* [What the exercise asks] Your answer should be every line with the word "CalJob", copied from the data below.

--------------------

-- ==== Sys2Proof/Certificates/Slice0/Obligations.lean ====
section
/-!
DEFINITION. The statements for the provers. Each says what a command or the block does, in the terms of `Sys2Proof.Safety`.
-/
open Sys2Proof Sys2Proof.Machine

/-- With a command at the front of the queue, a step is that command's effect on the state with the queue's rest. -/
def Obligations.StepRunsTheFrontCommand : Prop :=
  ∀ (c : Instr) (rest : List Instr) (s : State), s.pending = c :: rest → step s = exec c { s with pending := rest }

/-- The idle step is the model's choice (log entry 1): one tick of the counter of R31, with what a tick brings by itself (an ARM_CAPTURE that arrives, R217; an edge of a trigger
input that is qualified, R247; engine event FRAME, R190; an error for the servo and stamps, R382 and R385; self-refresh for D3hot, R431), and nothing else; no behaviour past the last
count (R32). -/
def Obligations.IdleStepIsOneTick : Prop :=
  ∀ s : State, s.pending = [] →
    (s.core.running = false → step s = .next s) ∧
    (s.core.running = true → s.core.now + 1 < 2 ^ 64 → ∃ t, step s = .next t ∧ t.core.now = s.core.now + 1 ∧ t.core.running = true ∧ t.mem = s.mem ∧ t.pending = s.pending ∧
      (∀ g, t.core.cell g = s.core.cell g) ∧ t.core.act = s.core.act ∧ t.core.shd = s.core.shd ∧
      (QuietTick s.core → t = { s with core := { s.core with now := s.core.now + 1 } })) ∧
    (s.core.running = true → ¬ s.core.now + 1 < 2 ^ 64 → step s = .fault .meridianWrap)

/-- No command ends a run, and none touches the commands that wait. -/
def Obligations.CommandsLeaveTheQueueAlone : Prop :=
  ∀ (c : Instr) (s : State), Completes c s (fun t => t.pending = s.pending)

/-- The state right after reset satisfies the invariant. -/
def Obligations.ResetIsCanonical : Prop := Inv State.reset

/-- Equal memories are equal data, in every state that a step can lead to: the invariant is kept by every command and by the idle step. -/
def Obligations.EveryStepKeepsMemoriesCanonical : Prop :=
  ∀ s t : State, Inv s → step s = .next t → Inv t

/-- R251, R257, R284-R286 and R437 over all commands: nothing else writes a configuration memory. -/
def Obligations.ConfigurationMemoriesHaveTheirWriters : Prop :=
  ∀ (c : Instr) (s t : State), exec c s = .next t → resets c = false → (∀ r, c ≠ .swap r) →
    (t.mem.pmA = s.mem.pmA ∧ t.mem.dmcA = s.mem.dmcA ∧ t.mem.mtA = s.mem.mtA ∧ t.mem.syA = s.mem.syA) ∧
    (c ≠ .copybackEnd → (∀ n data, c ≠ .loadConfig n data ∧ c ≠ .loadConfigProfile n data) →
      t.mem.pmS = s.mem.pmS ∧ t.mem.dmcS = s.mem.dmcS ∧ t.mem.mtS = s.mem.mtS ∧ t.mem.syS = s.mem.syS)

/-- The reset sources of R437 with CAUSE, what every bring-up clears, and what stays with VDD_AON up (R434, R437, R438, R452). -/
def Obligations.ResetReleaseRestartsTheDevice : Prop :=
  ∀ (s : State) (st : Straps),
    Completes (.powerOn st) s (fun t => Released 1 st t ∧ t.core.get Fd.CHP_RST_STS_WARM_CNT = 0 ∧ t.core.get Fd.THM_MASK0_MASK = 0 ∧
      t.core.get Fd.THM_CNT_SHUTDOWNS = 0 ∧ StackGone s t ∧ t.pending = s.pending) ∧
    (s.core.thm.shut = false →
      Completes (.pwrOkLow st) s (fun t => Released 2 st t ∧ AonKept s t ∧ StackGone s t ∧ t.pending = s.pending) ∧
      Completes (.perst st) s (fun t => Released 4 st t ∧ AonKept s t ∧ StackKept s t ∧ t.pending = s.pending) ∧
      ∀ (be : BitVec 4) (val : Word), s.core.bar0 Fd.CHP_RST_CTL = true →
        let w := Nat.land val.toNat (enMask be)
        w < 2 ^ 10 →
        (w % 2 ^ 8 = 0xA5 → w / 2 ^ 8 % 2 = 1 →
          Completes (.chipReset be val st) s (fun t => Released 5 st t ∧ AonKept s t ∧ StackKept s t ∧ t.pending = s.pending)) ∧
        (w % 2 ^ 8 ≠ 0xA5 ∨ w / 2 ^ 8 % 2 = 0 → Gives (.chipReset be val st) s s.core)) ∧
    (s.core.thm.shut = true → s.core.thm.released = false → 1000000 ≤ s.core.thm.cool →
      Completes (.thermalRestart true st) s (fun t => Released 3 st t ∧ AonKept s t ∧ StackGone s t ∧ t.pending = s.pending) ∧
      Gives (.thermalRestart false st) s { s.core with thm := { s.core.thm with released := true } }) ∧
    (s.core.thm.shut = true →
      (s.core.thm.released = true → Completes (.pwrOkLow st) s (fun t => Released 3 st t ∧ AonKept s t ∧ StackGone s t ∧ t.pending = s.pending)) ∧
      (s.core.thm.released = false → Gives (.pwrOkLow st) s s.core))

/-- The first two stages of R441 with their failures (R442) and the MASTER outcome of R59, each with everything it changes. -/
def Obligations.BringupStagesInOrder : Prop :=
  ∀ (s : State),
    (s.core.inStage 1 = true →
      Gives (.powerGood true true) s (s.core.put Fd.CHP_BOOT_STS_STAGE 2) ∧
      (∀ b, Gives (.powerGood b false) s (failed s.core 1)) ∧ Gives (.powerGood false true) s (failed s.core 2)) ∧
    (s.core.inStage 2 = true → s.core.boot.listen = false →
      Gives (.refLock true true) s { s.core with boot := { s.core.boot with listen := true, window := true } } ∧
      (∀ b, Gives (.refLock b false) s (failed s.core 1)) ∧ Gives (.refLock false true) s (failed s.core 3)) ∧
    (s.core.inStage 2 = true → s.core.boot.listen = true →
      (∀ b, Gives (.refLock b true) s s.core ∧ Gives (.refLock b false) s (failed s.core 4))) ∧
    (s.core.inStage 2 = true → (∀ low, s.core.boot.window = false → Gives (.syncListenEnd low) s s.core) ∧
      (s.core.boot.window = true → Gives (.syncListenEnd false) s { s.core with boot := { s.core.boot with window := false } }) ∧
      (s.core.boot.window = true → Completes (.syncListenEnd true) s (fun t =>
        t = { s with core := { s.core with now := 0, running := true, live := t.core.live, boot := { s.core.boot with listen := false, window := false },
                                           pins := { s.core.pins with syncHigh := false } } } ∧
        t.core.get Fd.CHP_SYNC_STS_ROLE = 1 ∧ t.core.get Fd.CHP_SYNC_STS_ALIGNED = 1 ∧ t.core.get Fd.CHP_BOOT_STS_STAGE = 3 ∧
        KeepsRegs [Fd.CHP_SYNC_STS_ROLE, Fd.CHP_SYNC_STS_ALIGNED, Fd.CHP_BOOT_STS_STAGE] s.core t.core)))

/-- R58, R59 and R62. The CRC-8 over the 64 bits of E, bit 0 first (DEDUCED, log entry 60). -/
def Obligations.SyncFramesAlignAndCheck : Prop :=
  ∀ (s : State) (e : BitVec 64) (crc : BitVec 8),
    let good := crc.toNat = crcBits 8 0x07 0 (bitsUp e.toNat 64)
    (s.core.inStage 2 = true → s.core.boot.listen = true → (good → Gives (.syncFrameRx e crc false) s s.core) ∧
      (¬ good → ∀ mk, Gives (.syncFrameRx e crc mk) s s.core)) ∧
    (s.core.inStage 2 = true → s.core.boot.listen = true → good →
      Completes (.syncFrameRx e crc true) s (fun t =>
        t = { s with core := { s.core with now := (e.toNat + 1 + s.core.get Fd.CHP_SYNC_STS_DLY) % 2 ^ 64, running := true, live := t.core.live,
                                           boot := { s.core.boot with listen := false, window := false }, pins := { s.core.pins with syncHigh := false } } } ∧
        t.core.get Fd.CHP_SYNC_STS_ROLE = 2 ∧ t.core.get Fd.CHP_SYNC_STS_ALIGNED = 1 ∧ t.core.get Fd.CHP_BOOT_STS_STAGE = 3 ∧
        KeepsRegs [Fd.CHP_SYNC_STS_ROLE, Fd.CHP_SYNC_STS_ALIGNED, Fd.CHP_BOOT_STS_STAGE] s.core t.core)) ∧
    (s.core.svc = true → s.core.get Fd.CHP_SYNC_CTL_MON_EN = 1 → s.core.get Fd.CHP_SYNC_STS_ROLE = 2 →
      (¬ good → ∀ mk, Gives (.syncFrameRx e crc mk) s (s.core.put Fd.CHP_SYNC_STS_FRAME_ERR 1)) ∧ (good → Gives (.syncFrameRx e crc false) s s.core) ∧
      let off : Int := s.core.now - (e.toNat + s.core.get Fd.CHP_SYNC_STS_DLY : Nat)
      (good → Completes (.syncFrameRx e crc true) s (fun t =>
        t.pending = s.pending ∧ t.mem = s.mem ∧ t.core.now = s.core.now ∧
        (-2147483648 ≤ off → off ≤ 2147483647 → t.core.getS Fd.CHP_SYNC_OFFSET_OFFSET = off) ∧
        (off = 0 → t.core.host = s.core.host ∧ KeepsRegs [Fd.CHP_SYNC_OFFSET_OFFSET] s.core t.core) ∧
        (off ≠ 0 → t.core.get Fd.CHP_SYNC_STS_MISMATCH = 1 ∧
          t.core.get Fd.CHP_SYNC_STS_MISMATCH_CNT = min (2 ^ Fd.CHP_SYNC_STS_MISMATCH_CNT.w - 1) (s.core.get Fd.CHP_SYNC_STS_MISMATCH_CNT + 1) ∧
          t.core.host.evq = s.core.host.evq ++ [{ code := 0x12, level := 0, index := 0, stamp := s.core.now, arg0 := twos 64 off, arg1 := e.toNat }] ∧
          KeepsRegs [Fd.CHP_SYNC_OFFSET_OFFSET, Fd.CHP_SYNC_STS_MISMATCH, Fd.CHP_SYNC_STS_MISMATCH_CNT] s.core t.core)))) ∧
    (s.core.running = true → s.core.thm.shut = false → (s.core.now + 80) % 65536 = 0 →
      Gives .syncFrameTx s { s.core with pins := { s.core.pins with syncE := some (s.core.now + 80) } }) ∧
    (s.core.running = true → s.core.get Fd.CHP_SYNC_CTL_OUT_EN = 1 → ∀ x, s.core.pins.syncE = some x → ∀ k, k ≤ 80 → s.core.now + 80 = x + k →
      s.core.syncPin = (k == 0 || k == 80 || (decide (2 ≤ k ∧ k < 66) && x.testBit (k - 2)) ||
        (decide (66 ≤ k ∧ k < 74) && (crcBits 8 0x07 0 (bitsUp x 64)).testBit (k - 66))))
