-- ==== Sys2Proof/Laws/State.lean ====
section
/-!
SUPPORT. One lemma per field per update of the state: an update of one part leaves every other part alone; reading a part after writing it.
-/
namespace Sys2Proof.Laws

open Sys2Proof.Machine

variable (c : Core)

/-! ### Updates in terms of the basic ones -/

@[simp] theorem setOn_eq (x : Fld) (b : Bool) : c.setOn x b = c.put x (b2n b) := rfl
@[simp] theorem putS_eq (x : Fld) (v : Int) : c.putS x v = c.put x (twos x.w v) := rfl
@[simp] theorem inc_eq (x : Fld) (n : Nat) : c.inc x n = c.put x (satAdd (2 ^ x.w - 1) (c.get x) n) := rfl
@[simp] theorem enter_eq (r : RunState) : c.enter r = c.put Fd.CHP_RUN_STS_STATE r.code := rfl
@[simp] theorem hbmGo_eq (h : HbmSt) : c.hbmGo h = c.put Fd.HBM_STS_STATE h.code := rfl
@[simp] theorem on_eq (x : Fld) : c.on x = (c.get x != 0) := rfl
@[simp] theorem runIs_eq (r : RunState) : c.runIs r = (c.get Fd.CHP_RUN_STS_STATE == r.code) := rfl
@[simp] theorem hbmIs_eq (h : HbmSt) : c.hbmIs h = (c.get Fd.HBM_STS_STATE == h.code) := rfl
@[simp] theorem refuse_eq (n : Nat) (st : Sts) : c.refuse n st = c.complete n st 0 0 := rfl
@[simp] theorem modCell_eq (k : Nat) (f : Cell → Cell) : c.modCell k f = c.setCell k (f (c.cell k)) := rfl
@[simp] theorem modBlk_eq (k : Nat) (f : Blk → Blk) : c.modBlk k f = c.setBlk k (f (c.blk k)) := rfl
@[simp] theorem modRgn_eq (k : Nat) (f : Rgn → Rgn) : c.modRgn k f = c.setRgn k (f (c.rgn k)) := rfl
@[simp] theorem modLane_eq (k : Nat) (f : Lane → Lane) : c.modLane k f = c.setLane k (f (c.lane k)) := rfl
@[simp] theorem modDac_eq (k : Nat) (f : OutSt → OutSt) : c.modDac k f = c.setDac k (f (c.dac k)) := rfl
@[simp] theorem modBb_eq (k : Nat) (f : OutSt → OutSt) : c.modBb k f = c.setBb k (f (c.bb k)) := rfl
@[simp] theorem modVec_eq (k : Nat) (f : VecSt → VecSt) : c.modVec k f = c.setVec k (f (c.vec k)) := rfl
@[simp] theorem modAdc_eq (k : Nat) (f : AdcSt → AdcSt) : c.modAdc k f = c.setAdc k (f (c.adc k)) := rfl
@[simp] theorem modAcq_eq (k : Nat) (f : Acq → Acq) : c.modAcq k f = c.setAcq k (f (c.acq k)) := rfl
@[simp] theorem modBook_eq (k : Nat) (f : Book → Book) : c.modBook k f = c.setBook k (f (c.book k)) := rfl
@[simp] theorem modArb_eq (k : Nat) (f : ArbSt → ArbSt) : c.modArb k f = c.setArb k (f (c.arb k)) := rfl
@[simp] theorem modPort_eq (k : Nat) (f : Port → Port) : c.modPort k f = c.setPort k (f (c.port k)) := rfl

/-! ### Registers -/

/-- Two fields that share no bit: of different registers, or of different bits of one. -/
def apart (x y : Fld) : Prop := x.off ≠ y.off ∨ x.lo + x.w ≤ y.lo ∨ y.lo + y.w ≤ x.lo

theorem word_mod (n : Nat) (h : n < 2 ^ 32) : (BitVec.ofNat 32 n).toNat = n := by simp only [BitVec.toNat_ofNat]; exact Nat.mod_eq_of_lt h

theorem putIn_toNat (t : List (Nat × Word)) (x : Fld) (v o : Nat) (hx : x.lo + x.w ≤ 32) :
    (Tbl.get regDef (putIn t x v) o).toNat = if o = x.off then putBits (Tbl.get regDef t x.off).toNat x.lo x.w v else (Tbl.get regDef t o).toNat := by
  unfold putIn
  rw [get_insert]
  split
  · exact word_mod _ (putBits_lt (Tbl.get regDef t x.off).isLt hx)
  · rfl

/-- A field written by the hardware reads as written. -/
theorem get_put_same (x : Fld) (v : Nat) (hx : x.lo + x.w ≤ 32) : (c.put x v).get x = v % 2 ^ x.w := by
  have key : ∀ t : List (Nat × Word), bitsOf (Tbl.get regDef (putIn t x v) x.off).toNat x.lo x.w = v % 2 ^ x.w := by
    intro t; rw [putIn_toNat t x v x.off hx, if_pos rfl, bitsOf_putBits_same]
  unfold Core.put Core.get
  cases x.acc <;> exact key _
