theorem keeps_almRestore {m : Mems} (c : Core) (h : m.wf = true) : Keeps (almRestore m c) := keeps_restoreFrom _ _ h

/-! ### Loads and stores -/

theorem wf_dmWrite {m : Mems} (g a n v : Nat) (h : m.wf = true) : (dmWrite m g a n v).wf = true :=
  wf_dmw h (wf_wrBytes _ _ ((mems_wf m).1 h).2.2.2.2.2.2.2.2.1)

theorem keeps_storeOp {m : Mems} (c : Core) (g op n : Nat) (f : Bndl → Phx → Nat) (h : m.wf = true) : Keeps (storeOp m c g op n f) := by
  unfold storeOp
  extract_lets
  exact ⟨wf_ite (wf_dmWrite _ _ _ _ h) h⟩

theorem wf_segStore {m : Mems} (k : SegCmd) (data : List Byte) (h : m.wf = true) : (segStore m k data).wf = true := by
  have h' := (mems_wf m).1 h
  unfold segStore
  exact wf_ite (wf_seg h (wf_wrBytes _ _ h'.2.2.2.2.2.2.2.2.2.1)) (wf_ite (wf_blk h (wf_wrBytes _ _ h'.2.2.2.2.2.2.2.2.2.2.1)) h)

/-- A directory entry written. -/
theorem wf_dirPut {m : Mems} (a : Nat) (l : List Byte) (h : m.wf = true) : ({ m with dir := wrBytes zeroByte m.dir a l } : Mems).wf = true :=
  wf_dir h (wf_wrBytes _ _ ((mems_wf m).1 h).2.2.2.2.2.2.2.2.2.2.2.1)

theorem keeps_segDone {m : Mems} (c : Core) (n : Nat) (k : SegCmd) (h : m.wf = true) : Keeps (segDone m c n k) := ⟨wf_dirPut _ _ h⟩

theorem keeps_segLib {m : Mems} (c : Core) (n : Nat) (k : SegCmd) (data : List Byte) (h : m.wf = true) : Keeps (segLib m c n k data) := by
  unfold segLib
  refine keeps_ite ⟨h⟩ ?_
  split
  · exact ⟨h⟩
  · exact keeps_ite ⟨h⟩ (keeps_ite ⟨wf_dirPut _ _ h⟩ (keeps_segDone _ _ _ h))

theorem keeps_segGo {m : Mems} (c : Core) (n : Nat) (x : Cmd) (h : m.wf = true) : Keeps (segGo m c n x) := by
  unfold segGo
  extract_lets k y
  exact keeps_ite ⟨h⟩ (keeps_ite (keeps_segLib _ _ _ _ h) (keeps_segDone _ _ _ (wf_segStore _ _ h)))

theorem wf_shadowMem {m : Mems} (sp u o : Nat) (data : List Byte) (h : m.wf = true) : (shadowMem m sp u o data).wf = true := by
  have h' := (mems_wf m).1 h
  unfold shadowMem
  split
  · exact wf_pmS h (wf_wrBytes _ _ h'.2.1)
  · split
    · exact wf_dmcS h (wf_wrBytes _ _ h'.2.2.2.1)
    · split
      · exact wf_mtS h (wf_wrBytes _ _ h'.2.2.2.2.2.1)
      · split
        · exact wf_syS h (wf_wrBytes _ _ h'.2.2.2.2.2.2.2.1)
        · exact h

theorem wf_healWords {m : Mems} (sp u o len : Nat) (h : m.wf = true) : (healWords m sp u o len).wf = true := wf_flaw _ h

theorem keeps_profApply {m : Mems} (c : Core) (k : ProfRec) (h : m.wf = true) : Keeps (profApply m c k) := by
  unfold profApply
  split
  · exact ⟨h⟩
  · extract_lets y
    have hy : Keeps y := by
      refine keeps_foldl ?_ _ ⟨h⟩
      intro a e ha
      split
      · exact ha
      · exact keeps_ite ⟨ha.wf⟩ ⟨wf_healWords _ _ _ _ (wf_shadowMem _ _ _ _ ha.wf)⟩
    clear_value y
    exact ⟨hy.wf⟩

/-- A command of a ring keeps the canonical form when its own effect does. -/
theorem keeps_runCmd {m : Mems} (c : Core) (n : Nat) (op : CmdOp) (f : Mems → Core → Desc → Mems × Core)
    (hf : ∀ c d, Keeps (f m c d)) (h : m.wf = true) : Keeps (runCmd m c n op f) := by
  unfold runCmd
  split
  · exact ⟨h⟩
  · extract_lets
    exact keeps_ite (hf _ _) ⟨h⟩

/-- A command that carries data keeps it when its going on does. -/
theorem keeps_carryCmd {m : Mems} (c : Core) (n t : Nat) (data : List Byte) (go : Mems → Core → Cmd → Mems × Core)
    (hg : ∀ c k, Keeps (go m c k)) (h : m.wf = true) : Keeps (carryCmd m c n t data go) := by
  unfold carryCmd
  extract_lets
  split
  · exact hg _ _
  · exact ⟨h⟩

/-- A command that starts and goes on keeps it when both do. -/
theorem keeps_stepCmd {m : Mems} (c : Core) (n : Nat) (op : CmdOp) (start : Mems → Core → Desc → Mems × Core) (go : Mems → Core → Cmd → Mems × Core)
    (hs : ∀ c d, Keeps (start m c d)) (hg : ∀ c k, Keeps (go m c k)) (h : m.wf = true) : Keeps (stepCmd m c n op start go) := by
  unfold stepCmd
  split
  · exact hg _ _
  · exact keeps_runCmd _ _ _ _ hs h

theorem keeps_cfgApply {m : Mems} (c : Core) (d : Desc) (data : List Byte) (h : m.wf = true) : Keeps (cfgApply m c d data) := by
  unfold cfgApply
  extract_lets
  exact keeps_ite ⟨h⟩ ⟨wf_healWords _ _ _ _ (wf_shadowMem _ _ _ _ h)⟩

theorem keeps_cfgGo {m : Mems} (f : Mems → Core → Desc → List Byte → Mems × Core) (c : Core) (n : Nat) (x : Cmd)
    (hf : ∀ c d l, Keeps (f m c d l)) (h : m.wf = true) : Keeps (cfgGo f m c n x) := by
  unfold cfgGo
  extract_lets y
  exact keeps_ite ⟨h⟩ ⟨(hf _ _ _).wf⟩

/-- A LOAD_CONFIG keeps it when what it writes does. -/
theorem keeps_cfgRun {m : Mems} (prof : Bool) (c : Core) (n : Nat) (data : Option (List Byte)) (ref : Mems → Core → Desc → Option Sts)
    (f : Mems → Core → Desc → List Byte → Mems × Core) (hf : ∀ c d l, Keeps (f m c d l)) (h : m.wf = true) : Keeps (cfgRun prof m c n data ref f) := by
  unfold cfgRun
  refine keeps_ite ⟨h⟩ ?_
  split
  · exact keeps_cfgGo _ _ _ _ hf h
  · refine keeps_ite ⟨h⟩ (keeps_runCmd _ _ _ _ ?_ h)
    intro c d
    split
    · exact ⟨h⟩
    · exact keeps_carryCmd _ _ _ _ _ (fun _ _ => keeps_cfgGo _ _ _ _ hf h) h

theorem keeps_qGo {m : Mems} (c : Core) (n : Nat) (x : Cmd) (h : m.wf = true) : Keeps (qGo m c n x) := by
  unfold qGo
  extract_lets k
  split
  · exact ⟨h⟩
  · refine keeps_ite (keeps_ite ⟨h⟩ ?_) ?_
    · split
      · exact ⟨h⟩
      · exact keeps_ite ⟨h⟩ (keeps_ite ⟨h⟩ ⟨h⟩)
    · extract_lets
      exact keeps_ite ⟨h⟩ ⟨h⟩

theorem keeps_qSnap {m : Mems} (c : Core) (n t : Nat) (k : QCmd) (h : m.wf = true) : Keeps (qSnap m c n t k) :=
  keeps_carryCmd _ _ _ _ _ (fun _ _ => keeps_qGo _ _ _ h) h

/-! ### Lines -/

theorem wf_stagePut {m : Mems} (c : Core) (r b segid line : Nat) (data : List Byte) (h : m.wf = true) : (c.stagePut m r b segid line data).1.wf = true := by
  unfold Core.stagePut
  split
  · exact h
  · exact wf_blk h (wf_wrBytes _ _ ((mems_wf m).1 h).2.2.2.2.2.2.2.2.2.2.1)

theorem keeps_takeLine {m : Mems} (c : Core) (g segid line p q : Nat) (h : m.wf = true) : Keeps (takeLine m c g segid line p q) :=
  ⟨wf_seg h (wf_wrBytes _ _ ((mems_wf m).1 h).2.2.2.2.2.2.2.2.2.1)⟩

theorem keeps_postLines (r b k : Nat) (a : Mems × Core) (h : Keeps a) : Keeps (Core.postLines r b k a) := by
  induction k generalizing a with
  | zero => exact h
  | succ k ih =>
    obtain ⟨m, c⟩ := a
    unfold Core.postLines
    split
    · exact h
    · refine keeps_ite h ?_
      extract_lets y
      refine keeps_ite ⟨h.wf⟩ ?_
      extract_lets
      exact ih _ ⟨wf_stagePut _ _ _ _ _ _ h.wf⟩

theorem keeps_refillPost {m : Mems} (c : Core) (a : Arb) (h : m.wf = true) : Keeps (c.refillPost m a) := by
  unfold Core.refillPost
  split
  · exact keeps_postLines _ _ _ _ ⟨h⟩
  · exact ⟨h⟩

/-! ### Swaps -/

theorem wf_workModes {m : Mems} (c : Core) (w : Bool) (l : List Nat) (h : m.wf = true) : (l.foldl (fun m g => workMode m c w g) m).wf = true :=
  foldl_keeps (P := fun m : Mems => m.wf = true) (fun _ _ h => wf_workMode _ _ _ h) _ _ h

theorem keeps_swapRgn (a : Mems × Core) (r : Nat) (h : Keeps a) : Keeps (swapRgn a r) := by
  unfold swapRgn
  extract_lets c n m h'
  have hm : m.wf = true := wf_swapFlaw _ (wf_swapMem _ h.wf)
  clear_value m n
  refine keeps_ite ⟨hm⟩ ?_
  extract_lets
  exact ⟨wf_ite (wf_workModes _ _ _ hm) hm⟩

/-! ### Calibration commands -/

theorem keeps_calRun {m : Mems} (c : Core) (n kind : Nat) (hold : Bool) (f : Mems → Core → Desc → CalJob → Mems × Core)
    (hf : ∀ c d j, Keeps (f m c d j)) (h : m.wf = true) : Keeps (calRun n kind hold m c f) := by
  unfold calRun
  split
  · exact ⟨h⟩
  · extract_lets
    refine keeps_ite ⟨h⟩ (keeps_runCmd _ _ _ _ ?_ h)
    intro c d
    extract_lets opt bytes addr count
    split
    · exact ⟨h⟩
    · exact hf _ _ _

theorem keeps_almApply {m : Mems} (c : Core) (j : CalJob) (l : List Byte) (h : m.wf = true) : Keeps (almApply m c j l) := by
  unfold almApply
  extract_lets y
  have hy : y.1.wf = true := foldl_keeps (P := fun (a : Mems × Core × List (Nat × Nat)) => a.1.wf = true)
    (fun a b (ha : a.1.wf = true) => by
      have hb := wf_almSupplied a.2.1 b ha
      revert hb
      generalize almSupplied a.1 a.2.1 b = x
      exact id) _ _ h
  clear_value y
  exact ⟨hy⟩

theorem keeps_almGo {m : Mems} (c : Core) (n : Nat) (k : Cmd) (h : m.wf = true) : Keeps (almGo m c n k) := by
  unfold almGo
  extract_lets j y
  exact keeps_ite (keeps_almApply _ _ _ h) ⟨h⟩

/-- A window keeps the memories, or shuts the device down, with the almanac left as it was. -/
theorem keeps_windowJudge {m : Mems} (c : Core) (fs : List (Nat × Nat × Bool)) (zs : List Nat) (h : m.wf = true) : Keeps (c.windowJudge m fs zs) := by
  have hr : ({ m.restart false with alm := m.alm } : Mems).wf = true := wf_alm (wf_restart false h) ((mems_wf m).1 h).2.2.2.2.2.2.2.2.2.2.2.2.1
  unfold Core.windowJudge
  extract_lets +onlyGivenNames held blind c1 c2
  clear_value c2
  generalize c2.shutSensor = o
  cases o with
  | none => exact ⟨h⟩
  | some x => exact ⟨hr⟩

/-! ### Steps -/

/-- A step that touches no memory keeps the invariant. -/
theorem inv_onCore {s t : State} (f : Mems → Core → Core) (h : Inv s) (e : s.onCore f = .next t) : Inv t := by
  cases e; exact h

/-- A step over both keeps the invariant when its memories do. -/
theorem inv_onBoth {s t : State} (f : Mems → Core → Mems × Core) (hf : s.mem.wf = true → Keeps (f s.mem s.core)) (h : Inv s)
    (e : s.onBoth f = .next t) : Inv t := by
  cases e; exact (hf h).wf

/-- One idle step: the tick counts while the counter runs; the count past its top is the one fault. -/
theorem idle_cases (s : State) :
    (s.core.running = false ∧ idle s = .next s) ∨
    (s.core.running = true ∧ s.core.now + 1 < 2 ^ 64 ∧ idle s = .next { s with core := ({ s.core.tickEnd with now := s.core.now + 1 }).ticked }) ∨
    (s.core.running = true ∧ 2 ^ 64 ≤ s.core.now + 1 ∧ idle s = .fault .meridianWrap) := by
  unfold idle
  cases h : s.core.running
  · simp
  · simp only [if_true]
    split
    · right; left; exact ⟨trivial, by assumption, rfl⟩
    · right; right; exact ⟨trivial, by omega, rfl⟩

end Sys2Proof.Laws
end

--------------------

* [Result]
theorem keeps_calRun {m : Mems} (c : Core) (n kind : Nat) (hold : Bool) (f : Mems → Core → Desc → CalJob → Mems × Core)
theorem keeps_almApply {m : Mems} (c : Core) (j : CalJob) (l : List Byte) (h : m.wf = true) : Keeps (almApply m c j l) := by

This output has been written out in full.